The money question apparently reached the motel owner’s limit on information sharing. “You got any business asking all these questions?” he demanded. He eyed the boxes as if he might be about to change his mind about them.

“I’m just trying to help the family,” Cate said. She hastily scooped a box off the shelf. “And I do thank you very much for the help.”

She headed for her car with the box in her arms. “I’ll be right back to get the other box,” she called over her shoulder.

She wanted to look for the envelope right away, but a quick glance showed her that someone, probably the person named Elsie, was watching from a window. She hurriedly got the second box and slammed the trunk lid shut on both boxes. She went only as far as the parking area of the closed restaurant before stopping again to open the trunk.

Travis Beauchamp apparently wore his clothes until he ran out before he did laundry. Cate gingerly held two plastic bags of dirty clothes at arm’s length and examined them from the outside only. His personal gear consisted of throwaway plastic
razors, a spray can of shaving foam, a scruffy-looking toothbrush, a flattened tube of Aquafresh toothpaste, a bottle of mouthwash, and the previously snickered-at skin lotion and hair gel. The motel man had a talent for descriptive scents, however. Rotten roses it was. She fingered through the few items of clean clothing, and finally, right at the bottom of the box was the manila envelope.

Sealed.

She hefted it in her palm. Not heavy or thick. But maybe rich with incriminating secrets? Could she get it open without leaving traces of her snooping?

A moment later she realized she should have just ripped the envelope open instantly. Because now, quicker than a freeze-up on her computer, her conscience had kicked in. Killer though Travis might be, could she rightfully rummage around in his private papers? Regretfully, she dropped the envelope back in the box. As an ex-wife from whom Travis was trying to extort money, maybe Kim was entitled to open it.
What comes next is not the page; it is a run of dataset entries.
-- ==== Sys2Proof/Safety.lean ====
section
/-! DEFINITION. What a good state and a clean run are, in the terms claims use: the invariant of the block, the end of a
host program (R334), and the shape of a command's effect (R48, R284, R285). -/

namespace Sys2Proof.Machine

/-- The values ERRCODE.CODE may hold: NONE and the codes the block writes, never 2 and never 13 .. 255 (R281, R296, 93 I7). -/
def writtenCodes : List (BitVec 8) := [0, 1, 3, 4, 5, 6, 7, 8, 9, 10, 11, 12]

/-- What holds of every state of the block that a run from a well-formed platform's reset can reach. -/
structure State.Inv (s : State) : Prop where
  /-- The platform meets R5. -/
  platform : s.platform.Wf
  /-- BUF's cells are in canonical form (entry 6). -/
  canonical : Memory.wf s.buf = true
  /-- Nothing outside 0 .. BUF_BYTES-1 was ever written (R10, R24). -/
  bounded : ∀ c ∈ s.buf, c.1 < s.platform.bufBytes
  /-- A command in flight is not done (R47). -/
  pending : s.status.busy = true → s.status.done = false
  /-- Until a command is done, every result is cleared (R46, R47, R72). -/
  cleared : s.status.done = false →
    s.status.err = false ∧ s.status.found = false ∧ s.errcode = 0 ∧ s.dstLen = 0 ∧ s.pageOffset = 0 ∧ s.checksum = 0
  /-- ERRCODE holds a code the block writes (R281, R296). -/
  written : s.errcode ∈ writtenCodes
  /-- ERR = 1 exactly when ERRCODE holds an error's code (R31, R33). -/
  errIff : s.status.err = true ↔ s.errcode ≠ 0
  /-- After an error every result register is 0 and FOUND is 0 (R32, R37, R43, R44, R284). -/
  failed : s.status.err = true →
    s.status.found = false ∧ s.dstLen = 0 ∧ s.pageOffset = 0 ∧ s.checksum = 0
  /-- PAGE_OFFSET is 0 unless FOUND says that it is a page's offset (R43, R330). -/
  notFound : s.status.found = false → s.pageOffset = 0
  /-- PAGE_OFFSET is the offset of a page (R100, R204). -/
  pageAligned : s.pageOffset.toNat % Config.pageBytes = 0

/-- The end of a host program that a claim may be about: nothing pending, nothing running, no host violation (R334). -/
abbrev State.CleanEnd (s : State) : Prop :=
  s.inbox = [] ∧ s.status.busy = false ∧ s.status.hviol = false

/-- The host's entries before the first one at which the engine of a busy block moves, a turn of its own or a poll (entries
1 and 3). -/
def State.beforeEngine (s : State) : List HostEvent :=
  s.inbox.takeWhile fun e => decide (e ≠ .engineTurn ∧ e ≠ .poll)

/-- `s` after a command that ended in error `code` (R284): DONE and ERR set, BUSY cleared, ERRCODE written, all else as it
was. -/
def State.failedWith (s : State) (code : BitVec 8) : State :=
  { s with
    status := { busy := false, done := true, err := true, found := s.status.found, hviol := s.status.hviol }
    errcode := code }

/-- `t` is `s` after a command that succeeded (R285), its output bytes in BUF left aside: DST_LEN, PAGE_OFFSET, CHECKSUM and
FOUND hold the given values, DONE is set, BUSY, ERR and ERRCODE are 0, all else is as it was. -/
def State.succeededWith (s : State) (buf : Memory) (dstLen pageOffset : Word) (checksum : BitVec 16) (found : Bool) : State :=
  { s with
    buf := buf
    dstLen := dstLen
    pageOffset := pageOffset
    checksum := checksum
    status := { busy := false, done := true, err := false, found := found, hviol := s.status.hviol }
    errcode := 0 }

/-- BUF of `t` is BUF of `s` with `out` written from `d`: byte `d + k` is `out[k]`, every other byte is as it was. -/
def WroteExactly (s t : State) (d : Nat) (out : List Byte) : Prop :=
  ∀ a, t.byteAt a = if d ≤ a ∧ a < d + out.length then out.getD (a - d) 0 else s.byteAt a

/-- Everything a command never writes (R25 "written by the engine? no", R22, R29): the RW registers, CMDL, HVIOL, the platform
and the host's side. -/
def SameButResults (s t : State) : Prop :=
  t.platform = s.platform ∧ t.cmdl = s.cmdl ∧ t.status.hviol = s.status.hviol ∧ t.srcAddr = s.srcAddr ∧
    t.srcLen = s.srcLen ∧ t.dstAddr = s.dstAddr ∧ t.recAddr = s.recAddr ∧ t.recOffset = s.recOffset ∧
    t.baseAddr = s.baseAddr ∧ t.familyId = s.familyId ∧ t.slotSel = s.slotSel ∧ t.epoch = s.epoch ∧
    t.inbox = s.inbox ∧ t.replies = s.replies

/-! BUF and the operands as the claims speak of them: byte by byte, in the formulas of R9 and R180. -/

/-- The sum of `f 0 … f (n-1)`. -/
def sumBelow (f : Nat → Nat) : Nat → Nat
  | 0 => 0
  | n + 1 => sumBelow f n + f n

/-- The little-endian 32-bit number at BUF address `a` (R9). -/
def State.le32At (s : State) (a : Nat) : Nat :=
  (s.byteAt a).toNat + 2 ^ 8 * (s.byteAt (a + 1)).toNat + 2 ^ 16 * (s.byteAt (a + 2)).toNat +
    2 ^ 24 * (s.byteAt (a + 3)).toNat

/-- The closed form of the checksum of the `n` bytes `f 0 … f (n-1)` (R180). -/
def hashOf (f : Nat → Byte) (n : Nat) : Nat :=
  (123 * 23 ^ n + sumBelow (fun k => (f k).toNat * 23 ^ (n - 1 - k)) n) % 65536

/-- x[SRC_ADDR], x[SRC_LEN], x[DST_ADDR], x[REC_ADDR], x[REC_OFFSET] as numbers (R93). -/
abbrev State.src (s : State) : Nat := s.srcAddr.toNat
abbrev State.srcN (s : State) : Nat := s.srcLen.toNat
abbrev State.dst (s : State) : Nat := s.dstAddr.toNat
abbrev State.uri (s : State) : Nat := s.recAddr.toNat
abbrev State.off (s : State) : Nat := s.recOffset.toNat

/-- Region (a, n) is inside BUF (R64). -/
abbrev State.InBuf (s : State) (a n : Nat) : Prop := a + n ≤ s.platform.bufBytes

/-- Regions (a, n) and (b, m) overlap (R65). -/
abbrev Meets (a n b m : Nat) : Prop := 0 < n ∧ 0 < m ∧ a < b + m ∧ b < a + n

/-- An output of `n` bytes at DST_ADDR is inside BUF and clear of the SRC region. -/
abbrev State.OutClearOfSrc (s : State) (n : Nat) : Prop := s.InBuf s.dst n ∧ ¬ Meets s.dst n s.src s.srcN

/-- … and clear of the URI region as well. -/
abbrev State.OutClearOfInputs (s : State) (n : Nat) : Prop :=
  s.OutClearOfSrc n ∧ ¬ Meets s.dst n s.uri 1100

/-- Target address and payload size of UF2 block `j` of the SRC region (R95), and where its payload goes in the output. -/
def State.blockTgt (s : State) (j : Nat) : Nat := s.le32At (s.src + 512 * j + 12)
def State.blockSz (s : State) (j : Nat) : Nat := s.le32At (s.src + 512 * j + 16)
def State.blockAt (s : State) (j : Nat) : Nat := sumBelow s.blockSz j

/-- Block `j` follows its predecessor (R141); block 0 has none. -/
abbrev State.Contiguous (s : State) (j : Nat) : Prop :=
  j = 0 ∨ s.blockTgt j = s.blockTgt (j - 1) + s.blockSz (j - 1)

/-- Block `j` passes both checks of decode (R140). -/
abbrev State.GoodBlock (s : State) (j : Nat) : Prop := s.Contiguous j ∧ s.blockSz j ≤ 476

/-- Page `p` of the SRC region is a candidate for SLOT_SEL (R201). -/
abbrev State.PageMatches (s : State) (p : Nat) : Prop :=
  (s.byteAt (s.src + 2048 * p + 2040)).toNat = s.slotSel.toNat % 256 ∧
    (s.byteAt (s.src + 2048 * p + 2041)).toNat = s.slotSel.toNat / 256

/-- Sequence number of page `p` of the SRC region (R102). -/
def State.pageSeq (s : State) (p : Nat) : Nat := s.le32At (s.src + 2048 * p + 2044)

/-- Page `p` is the one the resolver picks: a candidate with a sequence number above 0, none greater among the candidates,
and the first of the greatest (R202). -/
abbrev State.Resolves (s : State) (p : Nat) : Prop :=
  p < s.srcN / 2048 ∧ s.PageMatches p ∧ 0 < s.pageSeq p ∧
    (∀ q < s.srcN / 2048, s.PageMatches q → s.pageSeq q ≤ s.pageSeq p) ∧
    ∀ q < p, s.PageMatches q → s.pageSeq q < s.pageSeq p

/-- No page resolves: every candidate has sequence number 0 (R203). -/
abbrev State.NoneResolves (s : State) : Prop := ∀ q < s.srcN / 2048, s.PageMatches q → s.pageSeq q = 0

/-! When each command completes with its own effect, on the state and the operands alone. -/

abbrev State.Uf2DecodeReady (s : State) : Prop :=
  s.InBuf s.src s.srcN ∧ s.srcN % 512 = 0 ∧ (∀ j < s.srcN / 512, s.GoodBlock j) ∧
    s.OutClearOfSrc (s.blockAt (s.srcN / 512))

abbrev State.Uf2EncodeReady (s : State) : Prop :=
  s.InBuf s.src s.srcN ∧ s.srcN % 256 = 0 ∧
    (s.srcN = 0 ∨ s.baseAddr.toNat + 256 * (s.srcN / 256 - 1) ≤ 0xFFFFFFFF) ∧ s.OutClearOfSrc (2 * s.srcN)

abbrev State.LocateReady (s : State) (p : Nat) : Prop :=
  s.InBuf s.src s.srcN ∧ s.srcN % 2048 = 0 ∧ s.Resolves p

abbrev State.SiUnpackReady (s : State) : Prop :=
  s.InBuf s.src s.srcN ∧ s.srcN = 2048 ∧ s.off ≤ 968 ∧ s.OutClearOfSrc 1100

abbrev State.SiPackReady (s : State) : Prop :=
  s.InBuf s.src s.srcN ∧ s.InBuf s.uri 1100 ∧ s.srcN = 2048 ∧ s.off ≤ 968 ∧ s.OutClearOfInputs 2048

abbrev State.PatchReady (s : State) (p : Nat) : Prop :=
  s.InBuf s.src s.srcN ∧ s.InBuf s.uri 1100 ∧ s.srcN % 2048 = 0 ∧ s.off ≤ 968 ∧ s.Resolves p ∧
    s.OutClearOfInputs s.srcN

/-- The registers each command reads (the second column of R49's table). -/
def readsRegister : Instr → RegName → Bool
  | .uf2Decode, r => r = .srcAddr ∨ r = .srcLen ∨ r = .dstAddr
  | .uf2Encode, r => r = .srcAddr ∨ r = .srcLen ∨ r = .dstAddr ∨ r = .baseAddr ∨ r = .familyId
  | .checksum, r => r = .srcAddr ∨ r = .srcLen
  | .locateSlot, r => r = .srcAddr ∨ r = .srcLen ∨ r = .slotSel
  | .siUnpack, r => r = .srcAddr ∨ r = .srcLen ∨ r = .dstAddr ∨ r = .recOffset
  | .siPack, r => r = .srcAddr ∨ r = .srcLen ∨ r = .dstAddr ∨ r = .recAddr ∨ r = .recOffset
  | .patch, r =>
    r = .srcAddr ∨ r = .srcLen ∨ r = .dstAddr ∨ r = .recAddr ∨ r = .recOffset ∨ r = .slotSel

/-- The BUF byte at `a` is in a region the command reads (the third column of R49's table). -/
def readsByte (s : State) : Instr → Nat → Prop
  | .uf2Decode, a | .uf2Encode, a | .checksum, a | .locateSlot, a => s.src ≤ a ∧ a < s.src + s.srcN
  | .siUnpack, a => s.src ≤ a ∧ a < s.src + 2048
  | .siPack, a => (s.src ≤ a ∧ a < s.src + 2048) ∨ (s.uri ≤ a ∧ a < s.uri + 1100)
  | .patch, a => (s.src ≤ a ∧ a < s.src + s.srcN) ∨ (s.uri ≤ a ∧ a < s.uri + 1100)

/-- The error codes each command can end in (R282). -/
def commandCodes : Instr → List (BitVec 8)
  | .uf2Decode => [11, 4, 1, 6]
  | .uf2Encode => [11, 5, 7]
  | .checksum => [11]
  | .locateSlot => [11, 8, 3]
  | .siUnpack => [11, 9, 10]
  | .siPack => [11, 9, 10]
  | .patch => [11, 8, 10, 3]

end Sys2Proof.Machine
end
What Cate wanted to do right now was rush up to Tigard and start asking questions, but it was time, not conscience, that held her back. Investigating Travis wasn’t a paying proposition for Belmont Investigations, and husband-following was. Which is what she and Uncle Joe were scheduled to do for the next two days. But right after that—no, she couldn’t go then, either, she realized in further frustration. She’d have to wait until after the wedding.

But she did have time, she decided after a glance at her watch, to stop by the Mystic Mirage and see what Kim thought about opening the envelope.

Kim’s red Mustang stood at the curb in front of the Mystic Mirage, and Cate parked behind it. The street wasn’t busy on this blustery Monday morning, and the other parking spaces in the block were empty. A sign reading “closed” slanted
across the inside of the door. Kim must be inside working on the going-out-of-business sale.

Cate headed for the door, but it resisted her push. Locked. She rattled the handle, tapped, and then pounded on the door. No response.

Odd. Even if Kim was working in the back room, surely she could hear Cate’s hammering. Cate felt a shimmer of uneasiness.

She moved over to the window, cupped her hands between her face and the glass, and peered inside. Kim had been rearranging merchandise, and Cate could see where she’d put tags on items with a red line drawn through the original price and a new price below. The Oriental swords had been removed from the back wall.

Maybe she should go around to the alleyway and pound on that back door. The one through which the killer had escaped that other time.